Out of lettuce? Make this leftovers salad from stuff in your fridge right now
I loved writing the leftovers section in The Migraine Relief Plan. I was inspired by Kathleen Flinn’s book The Kitchen Counter Cooking School
, and have since gotten involved locally in reducing food waste. The best way I can help as a writer and blogger is to keep writing and talking about it on Facebook Live, where I cook in the Recipe Renovator kitchen twice a week. Come check it out on Wednesdays and Saturdays at 9 am PT / 10 am MT / 11 am CT / 12 pm ET (check here for the time if you’re outside of North America).
We can’t blame it all on the producers, though, because we (all) throw away on average 30% of the food we bring home. That’s the leftovers on your restaurant plate that don’t make it home, or do make it home and are forgotten, and all the fresh foods we accidentally let go to waste once we buy them. After reading Kathleen’s book I started estimating the cost of the food I was throwing away and working towards reducing that. I’ll give you tips and recipes in my upcoming book for reducing this problem, but for today how about a lettuce-free salad? This also uses up the small amount of mustard you’ll find at the bottom of a jar.

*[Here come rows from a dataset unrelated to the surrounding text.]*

/-- I, D, B and bit 5 are storage (R17, R18, R19): from two states that differ only in them, every instruction but PHP and BRK
goes to two states that differ only in them, whatever those bits hold; so no arithmetic, branch or store depends on them. -/
def Obligations.StorageBitsInfluenceNothing : Prop :=
  ∀ (i : Instr) (s s' : State), i.mnemonic ≠ .php → i.mnemonic ≠ .brk → SameButStorageBits s s' →
    ∃ t t', exec i s = .next t ∧ exec i s' = .next t' ∧ SameButStorageBits t t'

/-- The penalty of every instruction but the branches (R77, R124, R137): 1 exactly for an opcode of the page-cross-check set
whose indexed address lies in another page than its base. -/
def Obligations.PageCrossPenalty : Prop :=
  ∀ (i : Instr) (s : State), i.format ≠ .mode .rel →
    let base := match i.format with
      | .mode (.mem .indy) =>
        wordOf (s.load (BitVec.ofNat 16 ((operandWord i).toNat + 1) &&& 0x00FF#16)) (s.load (operandWord i))
      | _ => operandWord i
    Completes i s fun t =>
      t.lastExtraCycles =
        if i.opcode ∈ pageCrossCheckSet ∧ ∃ addr, storeAddress i s = some addr ∧ addr.toNat / 0x100 ≠ base.toNat / 0x100
        then 1 else 0

/-- The records of every instruction (R22, R136): `lastExecuted` names it, and `lastWrite` is none unless it stores. -/
def Obligations.RecordsOfEveryInstruction : Prop :=
  ∀ (i : Instr) (s : State), Completes i s fun t =>
    t.lastExecuted = some ⟨i.opcode, i.operand⟩ ∧ t.obs = s.obs ∧
    (i.mnemonic ∉ stackStorers → (i.mnemonic ∈ operandStorers → storeAddress i s = none) → t.lastWrite = none) ∧
    (∀ addr, i.mnemonic ∈ operandStorers → storeAddress i s = some addr → ∃ v, t.lastWrite = some (addr, v))

/-- A byte stored by an instruction is the opcode the next step executes from there (R57, R298): after a store of a mapped
opcode to an address, a step with `PC` at any alias of it runs an instruction with that opcode. -/
def Obligations.StoresAreSeenByFetch : Prop :=
  ∀ (i : Instr) (s : State) (addr pc : Word) (v : Byte), Memory.wf s.mem → i.opcode = v → cellOf pc = cellOf addr →
    ∃ (j : Instr) (t : State), step ((s.store addr v).setPC pc) = .next t ∧ j.opcode = v ∧ t.lastExecuted = some ⟨v, j.operand⟩

/-! ### The observer -/

/-- The observer is a passive tap (R274): the core states of the drive loop are those of calls of `Step`, as many as the loop
has counted in `obs.retired` (R268). The bound `n` on the loop's iterations is the model's own (log 6). -/
def Obligations.DriveLoopIsStepping : Prop :=
  ∀ (n : Nat) (s : State),
    let after := fun (k : Nat) (t u : State) => stepN k s = .next u ∧ SameCore u t ∧ t.obs.retired = s.obs.retired + k
    match driveLoop n s with
    | .running t => ∃ u, after n t u
    | .paused e t => ∃ k ≤ n, ∃ u, after k t u ∧ e = pauseEvent u
    | .faulted r t => ∃ k < n, ∃ u, after k t u ∧ step u = .fault r
    | .refused _ _ => False

/-- One iteration of the drive loop after the reset test (R268, R277): it pauses exactly when a breakpoint fires in the state
after the retired instruction, and a fault stops it without an event. -/
def Obligations.DriveIterationPausesOnFiring : Prop :=
  ∀ s : State, resetBreak s = false →
    (∀ r, step s = .fault r → driveIteration s = .faulted r { s with obs := { s.obs with run := .paused } }) ∧
    (∀ t, step s = .next t →
      let u := { t with obs := { s.obs with retired := s.obs.retired + 1, resetPending := false } }
      ((∃ bp ∈ s.obs.breakpoints, fires bp u = true) →
        driveIteration s = .paused (pauseEvent u) { u with obs := { u.obs with run := .paused } }) ∧
      ((∀ bp ∈ s.obs.breakpoints, fires bp u = false) → driveIteration s = .running u))

/-- A registered ResetVectorBreakpoint pauses before the first instruction after `PowerUp` or `Reset`, wherever it stands in the
list, and the next `run()` proceeds (R272). -/
def Obligations.ResetVectorBreakpointFiresFirst : Prop :=
  ∀ (s : State) (n : Nat), driving s = false → s.obs.resetPending = true → .resetVector ∈ s.obs.breakpoints →
    ∃ t, run (n + 1) s = .paused (pauseEvent s) t ∧ SameCore s t ∧ t.obs.run = .paused ∧ t.obs.retired = 0 ∧
      t.obs.resetPending = false ∧ t.obs.breakpoints = s.obs.breakpoints ∧ resetBreak t.startRun = false

/-- When each breakpoint fires (R269, R270, R271). -/
def Obligations.BreakpointsFireAsStated : Prop :=
  ∀ (s : State) (pc addr : Word) (v lo hi : Byte) (pred : Predicate) (n : Nat),
    (fires (.address pc) s = true ↔ s.pc = pc) ∧
    (fires (.memory addr .write (.equalTo v)) s = true ↔ s.lastWrite = some (addr, v)) ∧
    (fires (.memory addr .write (.range lo hi)) s = true ↔
      ∃ w, s.lastWrite = some (addr, w) ∧ lo.toNat ≤ w.toNat ∧ w.toNat ≤ hi.toNat) ∧
    fires (.memory addr .read pred) s = false ∧
    (fires (.instructionCount n) s = true ↔ s.obs.retired = n) ∧ fires .resetVector s = false

/-- Registration appends a masked breakpoint at the end of the list (R275), and a malformed request is refused (R276; the model's
own: the refusal's name, and that `breakOn` with both or neither form is malformed, log 10). While the loop runs nothing is
registered or removed: every call is refused by name (R275; the model's reading, log 7). -/
def Obligations.RegistrationAppendsOrRefuses : Prop :=
  ∀ (s : State) (r : MemoryRequest) (b : BreakOnRequest) (addr : Nat),
    let appends := fun (op : HostOp) (bp : Breakpoint) =>
      applyHostOp op s = .next { s with obs := { s.obs with breakpoints := s.obs.breakpoints ++ [bp] } }
    let access := if r.onWrite then Access.write else Access.read
    (driving s = true →
      applyHostOp (.addBreakpoint addr) s = .refused .driveLoopRunning ∧
      applyHostOp (.addMemoryBreakpoint r) s = .refused .driveLoopRunning ∧
      applyHostOp (.breakOn b) s = .refused .driveLoopRunning ∧
      ∀ k, applyHostOp (.removeBreakpoint k) s = .refused .driveLoopRunning) ∧
    (driving s = false →
      appends (.addBreakpoint addr) (.address (BitVec.ofNat 16 addr)) ∧
      (r.wellFormed = false → applyHostOp (.addMemoryBreakpoint r) s = .refused .malformedBreakpoint) ∧
      (b.wellFormed = false → applyHostOp (.breakOn b) s = .refused .malformedBreakpoint) ∧
      (∀ v, r.equalsTo = some v → r.greaterThanOrEquals = none → r.lessThanOrEquals = none → r.onWrite = !r.onRead →
        appends (.addMemoryBreakpoint r) (.memory (BitVec.ofNat 16 r.address) access (.equalTo (BitVec.ofNat 8 v)))) ∧
      (∀ lo hi, r.equalsTo = none → r.greaterThanOrEquals = some lo → r.lessThanOrEquals = some hi → r.onWrite = !r.onRead →
        appends (.addMemoryBreakpoint r)
          (.memory (BitVec.ofNat 16 r.address) access (.range (BitVec.ofNat 8 lo) (BitVec.ofNat 8 hi)))) ∧
      (∀ n, b = ⟨some n, false⟩ → appends (.breakOn b) (.instructionCount n)) ∧
      (b = ⟨none, true⟩ → appends (.breakOn b) .resetVector))
end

Ever want a fresh salad only to find that you are out of lettuce? No worries… read on.
Suitable for:
all diets
You might also like:
Raw rainbow noodle salad with maple syrup from Craving Something Healthy
Shaved asparagus salad with crispy shallots and fried egg from Buzzfeed
Charred vegetable salad from Cooking Light
Carrot-orange salad

No-lettuce leftovers salad
Ingredients
- 1 carrots spiralized
- 2 radishes thinly sliced
- 1/2 cup celery leaves
- 1/4 cup zucchini or other bits of vegetables
Leftovers mustard dressing
- 1 tbsp mustard (prepared) any kind, in the bottom of the jar
- 3 tbsp olive oil (extra virgin)
- 1 tbsp apple cider vinegar
Instructions
- Spiralize a carrot or zucchini as the base of your salad. If you don't have a spiralizer, use a peeler like I do in the video to create carrot ribbons. Thinly slice any other vegetables you have, including the end pieces after spiralizing, the celery leaves, radishes, etc. Build your plate.
- If you have any odds and ends of fresh herbs, chop them and add them too!
- Add oil and vinegar to the mustard jar and shake well until emulsified. Drizzle over the salad and enjoy.
Great tips, Stephanie. We are so accustomed to think of lettuces when we make a salad, when really it can include so many other foods! I also don’t love raw broccoli!
Yum! I can’t wait to give this a try!
Thanks Marie!
Looks great. Yes I am spoiled from my garden with fresh lettuce but during this heat spell I have not been able to get in the next planting until it cools down so I use everything else like beet greens and green beans!
I hear you… and I hadn’t thought of judiciously picking off my beet greens… great idea!
Very clever! And the finished product looks beautiful. Thanks for the great idea.
Thanks Shari! Enjoy!
Your leftover salad is so beautiful no one would know that this is not what you planned for! Well done, Stephanie!
xo
Kim
Thanks Kim! I really hope to revolutionize people’s conceptions of what salad can be.